Let’s start by assuming that 50% of the hypotheses are wrong, and see how our trials go.
Well, of the 100,000 drugs, 50,000 shouldn’t work. But because of that P value threshold of 5%, I’ll misclassify 2,500 of those as being successful.
Of the 50,000 drugs that really do work, I’ll capture around 40,000 and miss 10,000 (this assumes a relatively standard 80% “power” to detect an effect where one really exists).
So we’ve done our trials and what do we see? Well, 2500 of the 42,500 “positive” trials are false-positives, for a rate of about 6%. Not too shabby.
But remember I had assumed that 50% of my hypotheses would work. What if that number is lower? What if it’s more like, say, 10%?
Now we have 90,000 drugs that don’t work and 10,000 that do. Because of that 5% P value threshold, I’ll falsely think 4,500 of the 90,000 inert drugs work for the disease.

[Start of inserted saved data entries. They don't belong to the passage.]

-- ==== Sys2Proof/Syntax.lean ====
section
/-! DEFINITION. The commands of the block: one constructor of `Instr` for each row of spec/opcode_table.json, with
the operands the happening carries. The table gives no operands and no bits; the operands here are the model's
(assumption log 1): a register write carries the word written, an arrival carries its bytes and `dt`, the CCLK
cycles since the command before it. -/
namespace Sys2Proof

/-- A function with an enable bit and a STATE field (R25): which one. -/
inductive Fn where
  | spire
  | edge (p : Fin 48)
  | trunk (n : Fin 4)
  | carillon
  | canChannel (n : Fin 16)
  | canTt
  | filigree
  | sense
  | drive
  | ring (r : Fin 64)
  | localBus
  | ilgil (n : Fin 2)
  deriving DecidableEq, Repr

/-- How a received frame ended (R184, R236, R253). -/
inductive FrameErr where
  /-- good FCS -/
  | good
  /-- bad FCS or a receive error -/
  | bad
  /-- a reassembly error of R253 -/
  | frag
  /-- PCS code errors -/
  | code
  /-- an odd nibble count, at 10 and 100 Mbit/s -/
  | align
  /-- lost for want of a write head -/
  | overrun
  deriving DecidableEq, Repr

/-- The kinds of reference of a phase domain (R306). -/
inductive RefEdge where
  /-- a rising mains zero crossing -/
  | mains
  /-- a SYNC pin edge in mode 6 -/
  | sync
  /-- a tachometer quadrature edge, forward or not -/
  | tach (forward : Bool)
  /-- the tachometer index -/
  | index
  deriving DecidableEq, Repr

/-- A CAN frame as it stands on the bus (R338, R339). -/
structure CanFrame where
  ide : Bool
  fdf : Bool
  brs : Bool
  esi : Bool
  rtr : Bool
  id : BitVec 29
  dlc : Fin 16
  data : List Byte
  deriving DecidableEq, Repr

/-- The bus errors of R344. -/
inductive BusError where
  | bit | stuff | form | crc
  /-- a bit error while the channel sends an active error flag or an overload flag -/
  | flagBit
  /-- the 14th consecutive dominant bit of an active error or overload flag, the 8th after a passive one, and each eighth
  further one -/
  | dominantRun
  deriving DecidableEq, Repr

/-- The reset pins of R556. -/
inductive ResetPin where
  | poreset | perst
  deriving DecidableEq, Repr

/-- A Locket record as it stands in a flash slot (R527, R533). -/
structure Record where
  seq : Nat
  opsec : Nat
  pcc : Nat
  ns : Nat
  role : Nat
  sec : Nat
  rtype : Nat
  data : List Byte
  deriving DecidableEq, Repr

/-- A counter block of R533. -/
structure CounterBlock where
  serial : Nat
  opsec : Nat
  pcc : Nat
  keyRot : Nat
  sizeLog : Nat
  valid : Bool
  deriving DecidableEq, Repr
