-- ==== Sys2Proof/Machine/RegMap.lean ====
section
/-! DEFINITION. The register map of BAR0 (R583, R584): for every register and table word its offset, its fields
with their access codes (R9, R10) and legal sets (R46), its value after reset (R11), whether it is marked (R67) and
whether it is kept (R11). `Reg.X` is an offset, `Fld.X_f` a field of a register, `Row.X` the row of register X.
The 7,459 registers of R583 and the tables of R584 are all here. -/
namespace Sys2Proof.Machine

/-- The access code of a field (R9). -/
inductive Acc where
  | ro | rw | rc | w1c | w1s | wo
  deriving DecidableEq, Repr

/-- The role suffix of an access code (R10). -/
inductive Right where
  | anyRole | installer | maker
  deriving DecidableEq, Repr

/-- The legal set of a field and the nearest legal value (R46). -/
inductive Legal where
  | any
  /-- a numeric range: the nearer bound -/
  | range (lo hi : Nat)
  /-- a signed range of a two's complement field -/
  | signed (lo hi : Int)
  /-- the low bits are stored as 0 -/
  | zeroLow (n : Nat)
  /-- reserved codes and their replacements -/
  | code (l : List (Nat × Nat))
  deriving DecidableEq, Repr

/-- One field of a row: lowest bit, width, access, role, legal set. -/
structure FieldSpec where
  lo : Nat
  width : Nat
  acc : Acc
  right : Right
  legal : Legal
  deriving DecidableEq, Repr

/-- One row of a register map: word (i, j) lies at base + s1 * i + s2 * j (R584). -/
structure RegSpec where
  base : Nat
  n1 : Nat
  s1 : Nat
  n2 : Nat
  s2 : Nat
  reset : Nat
  marked : Bool
  kept : Bool
  fields : List FieldSpec
  deriving DecidableEq, Repr

/-- A field of one register: the register's offset, the lowest bit, the width. -/
structure Fld where
  reg : Nat
  lo : Nat
  width : Nat
  deriving DecidableEq, Repr


/-! ### GLB (R29, R564: identity, capability, monitor and pin registers; fields R31-R43, R565) -/

def Reg.GLB_ID : Nat := 0
def Fld.GLB_ID_family : Fld := ⟨Reg.GLB_ID, 24, 8⟩
def Fld.GLB_ID_device : Fld := ⟨Reg.GLB_ID, 8, 16⟩
def Fld.GLB_ID_revision : Fld := ⟨Reg.GLB_ID, 0, 8⟩
def Row.GLB_ID : RegSpec :=
  ⟨0, 1, 0, 1, 0, 0x460048a1, false, false,
    [⟨24, 8, .ro, .anyRole, .any⟩,
     ⟨8, 16, .ro, .anyRole, .any⟩,
     ⟨0, 8, .ro, .anyRole, .any⟩]⟩
def Reg.GLB_CAP_PORTS : Nat := 4
def Fld.GLB_CAP_PORTS_rings : Fld := ⟨Reg.GLB_CAP_PORTS, 16, 8⟩
def Fld.GLB_CAP_PORTS_ilgil_ports : Fld := ⟨Reg.GLB_CAP_PORTS, 12, 4⟩
def Fld.GLB_CAP_PORTS_trunk_ports : Fld := ⟨Reg.GLB_CAP_PORTS, 8, 4⟩
def Fld.GLB_CAP_PORTS_edge_ports : Fld := ⟨Reg.GLB_CAP_PORTS, 0, 8⟩
def Row.GLB_CAP_PORTS : RegSpec :=
  ⟨4, 1, 0, 1, 0, 0x402430, false, false,
    [⟨16, 8, .ro, .anyRole, .any⟩,
     ⟨12, 4, .ro, .anyRole, .any⟩,
     ⟨8, 4, .ro, .anyRole, .any⟩,
     ⟨0, 8, .ro, .anyRole, .any⟩]⟩
def Reg.GLB_CAP_TABLES : Nat := 8
def Fld.GLB_CAP_TABLES_fil_templates : Fld := ⟨Reg.GLB_CAP_TABLES, 28, 4⟩
def Fld.GLB_CAP_TABLES_fil_signals : Fld := ⟨Reg.GLB_CAP_TABLES, 23, 5⟩
def Fld.GLB_CAP_TABLES_fil_sources : Fld := ⟨Reg.GLB_CAP_TABLES, 18, 5⟩
def Fld.GLB_CAP_TABLES_car_events : Fld := ⟨Reg.GLB_CAP_TABLES, 13, 5⟩
def Fld.GLB_CAP_TABLES_fdb_entries : Fld := ⟨Reg.GLB_CAP_TABLES, 8, 5⟩
def Fld.GLB_CAP_TABLES_cells : Fld := ⟨Reg.GLB_CAP_TABLES, 0, 8⟩
def Row.GLB_CAP_TABLES : RegSpec :=
  ⟨8, 1, 0, 1, 0, 0x48210860, false, false,
    [⟨28, 4, .ro, .anyRole, .any⟩,
     ⟨23, 5, .ro, .anyRole, .any⟩,
     ⟨18, 5, .ro, .anyRole, .any⟩,
     ⟨13, 5, .ro, .anyRole, .any⟩,
     ⟨8, 5, .ro, .anyRole, .any⟩,
     ⟨0, 8, .ro, .anyRole, .any⟩]⟩
def Reg.GLB_CAP_IO : Nat := 0xc
def Fld.GLB_CAP_IO_phase_domains : Fld := ⟨Reg.GLB_CAP_IO, 21, 4⟩
def Fld.GLB_CAP_IO_tach_inputs : Fld := ⟨Reg.GLB_CAP_IO, 18, 3⟩
def Fld.GLB_CAP_IO_drive_outputs : Fld := ⟨Reg.GLB_CAP_IO, 12, 6⟩
def Fld.GLB_CAP_IO_sense_inputs : Fld := ⟨Reg.GLB_CAP_IO, 6, 6⟩
def Fld.GLB_CAP_IO_can_channels : Fld := ⟨Reg.GLB_CAP_IO, 0, 6⟩
def Row.GLB_CAP_IO : RegSpec :=
  ⟨0xc, 1, 0, 1, 0, 0x1120810, false, false,
    [⟨21, 4, .ro, .anyRole, .any⟩,
     ⟨18, 3, .ro, .anyRole, .any⟩,
     ⟨12, 6, .ro, .anyRole, .any⟩,
     ⟨6, 6, .ro, .anyRole, .any⟩,
     ⟨0, 6, .ro, .anyRole, .any⟩]⟩
def Reg.GLB_UID_LO : Nat := 0x10
def Fld.GLB_UID_LO_uid_lo : Fld := ⟨Reg.GLB_UID_LO, 0, 32⟩
def Row.GLB_UID_LO : RegSpec :=
  ⟨0x10, 1, 0, 1, 0, 0, false, false,
    [⟨0, 32, .ro, .anyRole, .any⟩]⟩
def Reg.GLB_UID_HI : Nat := 0x14
def Fld.GLB_UID_HI_uid_hi : Fld := ⟨Reg.GLB_UID_HI, 0, 32⟩
def Row.GLB_UID_HI : RegSpec :=
  ⟨0x14, 1, 0, 1, 0, 0, false, false,
    [⟨0, 32, .ro, .anyRole, .any⟩]⟩
def Reg.GLB_STRAP : Nat := 0x18
def Fld.GLB_STRAP_safe : Fld := ⟨Reg.GLB_STRAP, 10, 3⟩
def Fld.GLB_STRAP_spire : Fld := ⟨Reg.GLB_STRAP, 9, 1⟩
def Fld.GLB_STRAP_pcie : Fld := ⟨Reg.GLB_STRAP, 7, 2⟩
def Fld.GLB_STRAP_trunk : Fld := ⟨Reg.GLB_STRAP, 5, 2⟩
def Fld.GLB_STRAP_side : Fld := ⟨Reg.GLB_STRAP, 4, 1⟩
def Fld.GLB_STRAP_boot : Fld := ⟨Reg.GLB_STRAP, 2, 2⟩
def Fld.GLB_STRAP_role : Fld := ⟨Reg.GLB_STRAP, 0, 2⟩
def Row.GLB_STRAP : RegSpec :=
  ⟨0x18, 1, 0, 1, 0, 0, false, false,
    [⟨10, 3, .ro, .anyRole, .any⟩,
     ⟨9, 1, .ro, .anyRole, .any⟩,
     ⟨7, 2, .ro, .anyRole, .any⟩,
     ⟨5, 2, .ro, .anyRole, .any⟩,
     ⟨4, 1, .ro, .anyRole, .any⟩,
     ⟨2, 2, .ro, .anyRole, .any⟩,
     ⟨0, 2, .ro, .anyRole, .any⟩]⟩
def Reg.GLB_CLAMP_COUNT : Nat := 0x1c
def Fld.GLB_CLAMP_COUNT_count : Fld := ⟨Reg.GLB_CLAMP_COUNT, 0, 32⟩
def Row.GLB_CLAMP_COUNT : RegSpec :=
  ⟨0x1c, 1, 0, 1, 0, 0, false, false,
    [⟨0, 32, .rc, .anyRole, .any⟩]⟩
def Reg.GLB_TEMP : Nat := 0x20
def Fld.GLB_TEMP_temp : Fld := ⟨Reg.GLB_TEMP, 0, 12⟩
def Row.GLB_TEMP : RegSpec :=
  ⟨0x20, 1, 0, 1, 0, 0, false, false,
    [⟨0, 12, .ro, .anyRole, .any⟩]⟩
def Reg.GLB_TEMP_WARN : Nat := 0x24
def Fld.GLB_TEMP_WARN_warn : Fld := ⟨Reg.GLB_TEMP_WARN, 0, 12⟩
def Row.GLB_TEMP_WARN : RegSpec :=
  ⟨0x24, 1, 0, 1, 0, 0x460, false, false,
    [⟨0, 12, .rw, .installer, (.signed (-320) 1200)⟩]⟩
def Reg.GLB_SUPPLY : Nat := 0x28
def Fld.GLB_SUPPLY_vbak_low : Fld := ⟨Reg.GLB_SUPPLY, 8, 1⟩
def Fld.GLB_SUPPLY_vio18_high : Fld := ⟨Reg.GLB_SUPPLY, 7, 1⟩
def Fld.GLB_SUPPLY_vio18_low : Fld := ⟨Reg.GLB_SUPPLY, 6, 1⟩
def Fld.GLB_SUPPLY_vio33_high : Fld := ⟨Reg.GLB_SUPPLY, 5, 1⟩
def Fld.GLB_SUPPLY_vio33_low : Fld := ⟨Reg.GLB_SUPPLY, 4, 1⟩
def Fld.GLB_SUPPLY_vsrd_high : Fld := ⟨Reg.GLB_SUPPLY, 3, 1⟩
def Fld.GLB_SUPPLY_vsrd_low : Fld := ⟨Reg.GLB_SUPPLY, 2, 1⟩
def Fld.GLB_SUPPLY_vcore_high : Fld := ⟨Reg.GLB_SUPPLY, 1, 1⟩
def Fld.GLB_SUPPLY_vcore_low : Fld := ⟨Reg.GLB_SUPPLY, 0, 1⟩
def Row.GLB_SUPPLY : RegSpec :=
  ⟨0x28, 1, 0, 1, 0, 0, false, false,
    [⟨8, 1, .ro, .anyRole, .any⟩,
     ⟨7, 1, .ro, .anyRole, .any⟩,
     ⟨6, 1, .ro, .anyRole, .any⟩,
     ⟨5, 1, .ro, .anyRole, .any⟩,
     ⟨4, 1, .ro, .anyRole, .any⟩,
     ⟨3, 1, .ro, .anyRole, .any⟩,
     ⟨2, 1, .ro, .anyRole, .any⟩,
     ⟨1, 1, .ro, .anyRole, .any⟩,
     ⟨0, 1, .ro, .anyRole, .any⟩]⟩
def Reg.GLB_CLK : Nat := 0x2c
def Fld.GLB_CLK_xtal32_ok : Fld := ⟨Reg.GLB_CLK, 3, 1⟩
def Fld.GLB_CLK_ref156_ok : Fld := ⟨Reg.GLB_CLK, 2, 1⟩
def Fld.GLB_CLK_ref25_ok : Fld := ⟨Reg.GLB_CLK, 1, 1⟩
def Fld.GLB_CLK_cclk_lock : Fld := ⟨Reg.GLB_CLK, 0, 1⟩
def Row.GLB_CLK : RegSpec :=
  ⟨0x2c, 1, 0, 1, 0, 0, false, false,
    [⟨3, 1, .ro, .anyRole, .any⟩,
     ⟨2, 1, .ro, .anyRole, .any⟩,
     ⟨1, 1, .ro, .anyRole, .any⟩,
     ⟨0, 1, .ro, .anyRole, .any⟩]⟩
def Reg.GLB_MON_EVENT : Nat := 0x30
def Fld.GLB_MON_EVENT_vbak_low : Fld := ⟨Reg.GLB_MON_EVENT, 4, 1⟩
def Fld.GLB_MON_EVENT_clk_fault : Fld := ⟨Reg.GLB_MON_EVENT, 3, 1⟩
def Fld.GLB_MON_EVENT_supply_fault : Fld := ⟨Reg.GLB_MON_EVENT, 2, 1⟩
def Fld.GLB_MON_EVENT_temp_crit : Fld := ⟨Reg.GLB_MON_EVENT, 1, 1⟩
def Fld.GLB_MON_EVENT_temp_warn : Fld := ⟨Reg.GLB_MON_EVENT, 0, 1⟩
def Row.GLB_MON_EVENT : RegSpec :=
  ⟨0x30, 1, 0, 1, 0, 0, false, false,
    [⟨4, 1, .w1c, .anyRole, .any⟩,
     ⟨3, 1, .w1c, .anyRole, .any⟩,
     ⟨2, 1, .w1c, .anyRole, .any⟩,
     ⟨1, 1, .w1c, .anyRole, .any⟩,
     ⟨0, 1, .w1c, .anyRole, .any⟩]⟩
def Reg.GLB_MAC_BASE_LO : Nat := 0x34
def Fld.GLB_MAC_BASE_LO_mac_lo : Fld := ⟨Reg.GLB_MAC_BASE_LO, 0, 32⟩
def Row.GLB_MAC_BASE_LO : RegSpec :=
  ⟨0x34, 1, 0, 1, 0, 0, false, false,
    [⟨0, 32, .ro, .anyRole, .any⟩]⟩
def Reg.GLB_MAC_BASE_HI : Nat := 0x38
def Fld.GLB_MAC_BASE_HI_mac_hi : Fld := ⟨Reg.GLB_MAC_BASE_HI, 0, 16⟩
def Row.GLB_MAC_BASE_HI : RegSpec :=
  ⟨0x38, 1, 0, 1, 0, 0, false, false,
    [⟨0, 16, .ro, .anyRole, .any⟩]⟩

Because of 80% power to detect an effect where one really exists, I’ll catch 8,000 of the 10,000 drugs that really do work.
Now what are the results of my trials?
Well, 4,500 of the 12,500 positive trials are false positives, for a rate of 36%. Now we need to start worrying.
What I’ve shown you briefly here is that the key to interpreting any “positive” study lies in an assessment of how likely you thought the hypothesis was to be true in the first place. Just because the P value is 0.04 does NOT mean that the study only has a 4% chance of being false. It can be WAY higher than that – it simply depends how unlikely the hypothesis was to start with.
Here’s a handy table to make it clearer:
Despite all the studies in this table being “statistically significant” with a P value of 0.05, you can see that the probability of a true finding changes dramatically based on how likely you think the result was before the study began.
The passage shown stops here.